California bans insider trading in prediction markets 2

Regulatory scrutiny on prediction markets is intensifying, with state and federal authorities implementing measures to prevent the misuse of non-public information for financial gain. California Governor Gavin Newsom has issued an executive order barring state officials from leveraging confidential information acquired through their positions for betting on prediction market platforms. This move aligns with a broader trend of treating these markets with the same regulatory rigor applied to traditional financial instruments when it comes to insider trading.

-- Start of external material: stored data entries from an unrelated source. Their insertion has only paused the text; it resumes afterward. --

theorem frSend_effect (a : BitVec 16) (payload : Bytes) (s : State) :
    InstrEffect (.frSend a payload) s (frSend a payload s) := by
  unfold frSend
  split
  · exact .ring (refuseRequest_effect _)
  · exact .emitted _ _ _

/-- FR_POLL consumes a byte as an operation of CONSUMER (R153, R170). -/
theorem pollBase_effect (s : State) : RingEffect (some .consumer) s (pollBase s) := .returned _ (.moveRd _ rfl)

theorem exec_frPoll_effect {s t : State} (h : exec .frPoll s = .next t) : InstrEffect .frPoll s t := by
  obtain ⟨_, ⟨_, rfl⟩ | rfl | rfl | ⟨b, st, _, hst, hrx⟩⟩ := exec_frPoll_cases h
  · exact .ring (.returned _ (.raised _ .keep))
  · exact .ring (.returned _ .keep)
  · exact .ring (.returned _ (.raised _ .keep))
  · have hfr : (rxStepAt st b (pollBase s)).1 = afterReceive st b s := rxStepAt_frame _ _ _
    rw [hfr] at hrx
    obtain ⟨_, rfl⟩ | ⟨cmd, payload, _, rfl⟩ := hrx
    · exact .received b hst
    · exact .dispatched b hst _ cmd payload

/-- The inversion of `exec`. -/
theorem exec_effect {i : Instr} {s t : State} (h : exec i s = .next t) : InstrEffect i s t := by
  by_cases hf : isFrame i = true
  · obtain ⟨k, cmd, payload, rfl, _, rfl⟩ := exec_frame_next hf h
    exact .handled k cmd payload
  · cases i <;> first | exact absurd rfl hf | skip
    case frPoll => exact exec_frPoll_effect h
    all_goals obtain ⟨-, rfl⟩ := whenRunning_next h
    case rbInit c => exact .ring (rbInit_effect c)
    case rbIsEmpty => exact .ring (whenInitialised_effect fun _ => .returned _ .keep)
    case rbDataLen => exact .ring (whenInitialised_effect fun _ => .returned _ .keep)
    case rbQueueBytes data => exact .ring (whenInitialised_effect (queueBytes_effect data))
    case rbDequeueByte => exact .ring (whenInitialised_effect fun _ => dequeueByte_effect)
    case rbSetWriteIndex v => exact .ring (whenInitialised_effect fun _ => setWriteIndex_effect v)
    case rbIncrementReadIndex n => exact .ring (whenInitialised_effect fun _ => incrementReadIndex_effect n)
    case rbGetMaxContiguousSlice => exact .ring (whenInitialised_effect fun _ => .returned _ .keep)
    case rbArrayWrite a data => exact .ring (whenInitialised_effect fun _ => arrayWrite_effect a data)
    case rbArrayRead a => exact .ring (whenInitialised_effect fun _ => arrayRead_effect a)
    case frSend a payload => exact frSend_effect a payload s
    case dfuStateCheck => exact .emitted _ _ _
    case reservedD => exact .ring (refuseRequest_effect _)
    case reservedEF => exact .ring (refuseRequest_effect _)

end Sys2Proof.Machine
end

section
/-! SUPPORT. What every instruction leaves unchanged, how the fault set and `tx_log` grow, and the one way to halt. -/

namespace Sys2Proof.Machine

/-! ### The handlers that never halt (10_state.md R45) -/

/-- Only PAGE_STORE_REQ's handler commits (R79, R211). -/
theorem runHandler_running {k : FrameClass} (hk : k ≠ .pageStoreReq) (cmd : Byte) (payload : Bytes) (s : State) :
    (runHandler k cmd payload s).blk.halted = s.blk.halted ∧
      (runHandler k cmd payload s).logs.commit = s.logs.commit := by
  cases k with
  | initReq =>
    simp only [runHandler]
    unfold initReq handleInit acceptInit
    (repeat' split)
    · exact respond_halt _ _ (resetSession s)
    · exact respond_halt _ _ (resetSession s)
    · exact respond_halt _ _ (resetSession s)
    · exact respond_halt _ _ (openSession payload (eraseRegion (resetSession s)))
    · exact ⟨rfl, rfl⟩
  | statusReq =>
    obtain ⟨-, -, -, hcommit, hblk⟩ := emit_unchanged (s.cfg.cmd.code .statusResp) (statusPayload s) s
    exact ⟨congrArg Block.halted hblk, hcommit⟩
  | pageCreateReq =>
    simp only [runHandler, pageCreateReq, respond_eq, emitCancel_eq]
    (repeat' split) <;> exact ⟨rfl, rfl⟩
  | writeDataEvt =>
    simp only [runHandler, writeDataEvt, emitCancel_eq]
    (repeat' split) <;> exact ⟨rfl, rfl⟩
  | pageStoreReq => exact absurd rfl hk
  | stateCheckResp =>
    simp only [runHandler, stateCheckResp, emitCancel_eq]
    (repeat' split) <;> exact ⟨rfl, rfl⟩
  | cancelResp => exact ⟨rfl, rfl⟩
  | fwd => exact ⟨rfl, rfl⟩
  | ignore => exact ⟨rfl, rfl⟩

/-! ### The ring buffer under every instruction -/

/-- The ring buffer an instruction leaves is one its owner can leave: a handler and the encoder do not touch it, and the
receive step follows CONSUMER's move of the read cursor (R153, R170). -/
theorem InstrEffect.ringEffect {i : Instr} {s t : State} (h : InstrEffect i s t) :
    ∃ u, RingEffect (owner i) s u ∧ t.rb = u.rb := by
  cases h with
  | ring h => exact ⟨t, h, rfl⟩
  | emitted r cmd payload => exact ⟨s, .keep, (emit_frame cmd payload s).rb⟩
  | handled k cmd payload => exact ⟨s, .keep, (runHandler_frame k cmd payload s).rb⟩
  | received b => exact ⟨pollBase s, pollBase_effect s, rfl⟩
  | dispatched b _ k cmd payload => exact ⟨pollBase s, pollBase_effect s, (runHandler_frame k cmd payload _).rb⟩

/-! ### The frame of every instruction -/

/-- What holds of every instruction that answers a next state: the configuration stays (R30), no fault is removed (R46),
`tx_log` grows by whole frames (R47), and a halt is a commit of PAGE_STORE_REQ's handler (R45, R49). -/
structure InstrFrame (i : Instr) (s t : State) : Prop where
  cfg : t.cfg = s.cfg
  faults : ∀ c, hasFault s.blk.faults c = true → hasFault t.blk.faults c = true
  tx : ∃ frames, t.logs.tx = s.logs.tx ++ frames ∧
    ∀ f ∈ frames, ∃ cmd payload, payload.length ≤ Config.maxPayload ∧ f = wireFrame s.cfg cmd payload
  halt : (t.blk.halted = s.blk.halted ∧ t.logs.commit = s.logs.commit) ∨
    (t.blk.halted = true ∧ t.dfu = Session.initial ∧ (i = .frPoll ∨ ∃ p, i = .pageStoreReq p) ∧
      ∃ words, t.logs.commit = s.logs.commit ++ [words])

theorem RingEffect.instrFrame {g : Option Agent} {s t : State} (h : RingEffect g s t) (i : Instr) :
    InstrFrame i s t := by
  obtain ⟨hcfg, -, -, -, hlogs, hhalt⟩ := h.frame
  exact ⟨hcfg, h.faults_sticky, ⟨[], by simp [hlogs]⟩, .inl ⟨hhalt, by rw [hlogs]⟩⟩

/-- A handler's frame is an instruction's, given which instructions may run a handler that halts. -/
theorem HandlerFrame.instrFrame {i : Instr} {s t : State} (h : HandlerFrame s t)
    (hi : (t.blk.halted = s.blk.halted ∧ t.logs.commit = s.logs.commit) ∨ i = .frPoll ∨ ∃ p, i = .pageStoreReq p) :
    InstrFrame i s t := by
  refine ⟨h.cfg, fun c hc => by rw [h.faults]; exact hc, h.tx, ?_⟩
  rcases h.halt with hrun | ⟨hhalt, hdfu, hwords⟩
  · exact .inl hrun
  · exact hi.imp_right fun hi => ⟨hhalt, hdfu, hi, hwords⟩

theorem handled_instrFrame (k : FrameClass) (cmd : Byte) (payload : Bytes) (s : State) :
    InstrFrame (frameInstr k cmd payload) s (runHandler k cmd payload s) := by
  refine (runHandler_frame k cmd payload s).instrFrame ?_
  by_cases hk : k = .pageStoreReq
  · subst hk
    exact .inr (.inr ⟨payload, rfl⟩)
  · exact .inl (runHandler_running hk cmd payload s)

/-- The receive step changes none of the fields an instruction's frame speaks of. -/
theorem InstrFrame.of_afterReceive {s t : State} {st : RxState} {b : Byte} (h : InstrFrame .frPoll (afterReceive st b s) t) :
    InstrFrame .frPoll s t := ⟨h.cfg, h.faults, h.tx, h.halt⟩

theorem InstrEffect.instrFrame {i : Instr} {s t : State} (h : InstrEffect i s t) : InstrFrame i s t := by
  cases h with
  | ring h => exact h.instrFrame i
  | emitted r cmd payload =>
    obtain ⟨-, -, -, hcommit, hblk⟩ := emit_unchanged cmd payload s
    have h : InstrFrame i s (emit cmd payload s).2 :=
      (emit_frame cmd payload s).instrFrame (.inl ⟨congrArg Block.halted hblk, hcommit⟩)
    exact ⟨h.cfg, h.faults, h.tx, h.halt⟩
  | handled k cmd payload => exact handled_instrFrame k cmd payload s
  | received b => exact ⟨rfl, fun _ hc => hc, ⟨[], (List.append_nil _).symm, nofun⟩, .inl ⟨rfl, rfl⟩⟩
  | dispatched b _ k cmd payload =>
    exact .of_afterReceive ((runHandler_frame k cmd payload _).instrFrame (.inr (.inl rfl)))

theorem exec_instrFrame {i : Instr} {s t : State} (h : exec i s = .next t) : InstrFrame i s t :=
  (exec_effect h).instrFrame

end Sys2Proof.Machine
end

section
/-! The laws that follow from the frame of every instruction. -/

namespace Sys2Proof.Machine

/-- Settles O47: an instruction's frame keeps the configuration, and the external reset carries it over. -/
theorem configurationIsFixed : Obligations.ConfigurationIsFixed := by
  intro s t h
  obtain ⟨-, rfl⟩ | ⟨rest, -, rfl⟩ | ⟨r, rest, i, -, -, -, hexec⟩ := step_next_cases h
  · rfl
  · rfl
  · exact (exec_instrFrame hexec).cfg

/-- Settles O44, by the frame of every instruction. -/
theorem transmitLogGrowsByWholeFrames : Obligations.TransmitLogGrowsByWholeFrames :=
  fun _ _ _ h => (exec_instrFrame h).tx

The executive order, effective immediately, prohibits gubernatorial appointees from utilizing any confidential information gained from their official capacities to place bets or facilitate such activities for others, including family members or business associates. Governor Newsom explicitly stated that public service should not be a vehicle for personal enrichment, drawing a parallel with accusations of self-enrichment against former President Donald Trump.

Key Takeaways

  • State and federal lawmakers are increasing regulations on prediction markets, focusing on insider trading.
  • California’s Governor has issued an executive order prohibiting officials from using non-public information for prediction market bets.
  • A federal bill, the PREDICT Act, aims to ban members of Congress, federal officials, and their families from trading contracts based on government actions and political events.
  • Major prediction market platforms, Polymarket and Kalshi, are enhancing their internal restrictions and surveillance to combat market manipulation and insider trading.
  • The combined monthly trading volume on Kalshi and Polymarket has reached record highs, surpassing $20 billion.

At the federal level, similar concerns have spurred legislative action. The recently introduced PREDICT Act proposes a ban on trading event contracts tied to political outcomes, policy decisions, and other governmental actions for members of Congress, federal employees, and their immediate families. Violators of this proposed legislation would face the forfeiture of all profits and a penalty equal to 10% of the profits to the U.S. Treasury. This legislative push is reportedly influenced by high-value bets made shortly before significant geopolitical events, such as U.S. military actions in Venezuela and Iran, which are suspected of having been influenced by insider information, potentially yielding millions of dollars for those involved.

In parallel, leading prediction market platforms, including Polymarket and Kalshi, are proactively addressing these regulatory anxieties. Both platforms have introduced new trading restrictions and bolstered their surveillance tools. These measures include limitations on participants who may have direct influence over the events being traded and the reinforcement of existing rules against insider trading and market manipulation. The urgency for these platforms to implement stricter controls is amplified by their substantial growth; data indicates that Kalshi and Polymarket recently exceeded $20 billion in combined monthly trading volume for the first time, marking a seventh consecutive record-breaking month.

Potential Regulatory Precedent and Global Context

The actions by California and the proposed federal legislation signal a significant shift in how prediction markets are viewed and regulated. By moving to explicitly ban the use of non-public information for trading outcomes of political and governmental events, regulators are drawing a clearer line between speculative markets and avenues for potential corruption. This approach mirrors the existing legal frameworks governing insider trading in traditional securities markets, where the possession and use of material non-public information are strictly prohibited. The potential passage of the PREDICT Act could set a powerful regulatory precedent, establishing a clear legal standard for federal employees and lawmakers regarding their participation in such markets. This could influence other jurisdictions to adopt similar measures, especially as global regulatory bodies continue to develop frameworks for digital assets and novel financial instruments. The European Union’s Markets in Crypto-Assets (MiCA) regulation, for example, while primarily focused on cryptocurrencies, demonstrates a broader international trend towards comprehensive digital asset regulation, which may eventually encompass prediction markets if they are deemed to pose systemic risks or facilitate illicit activities.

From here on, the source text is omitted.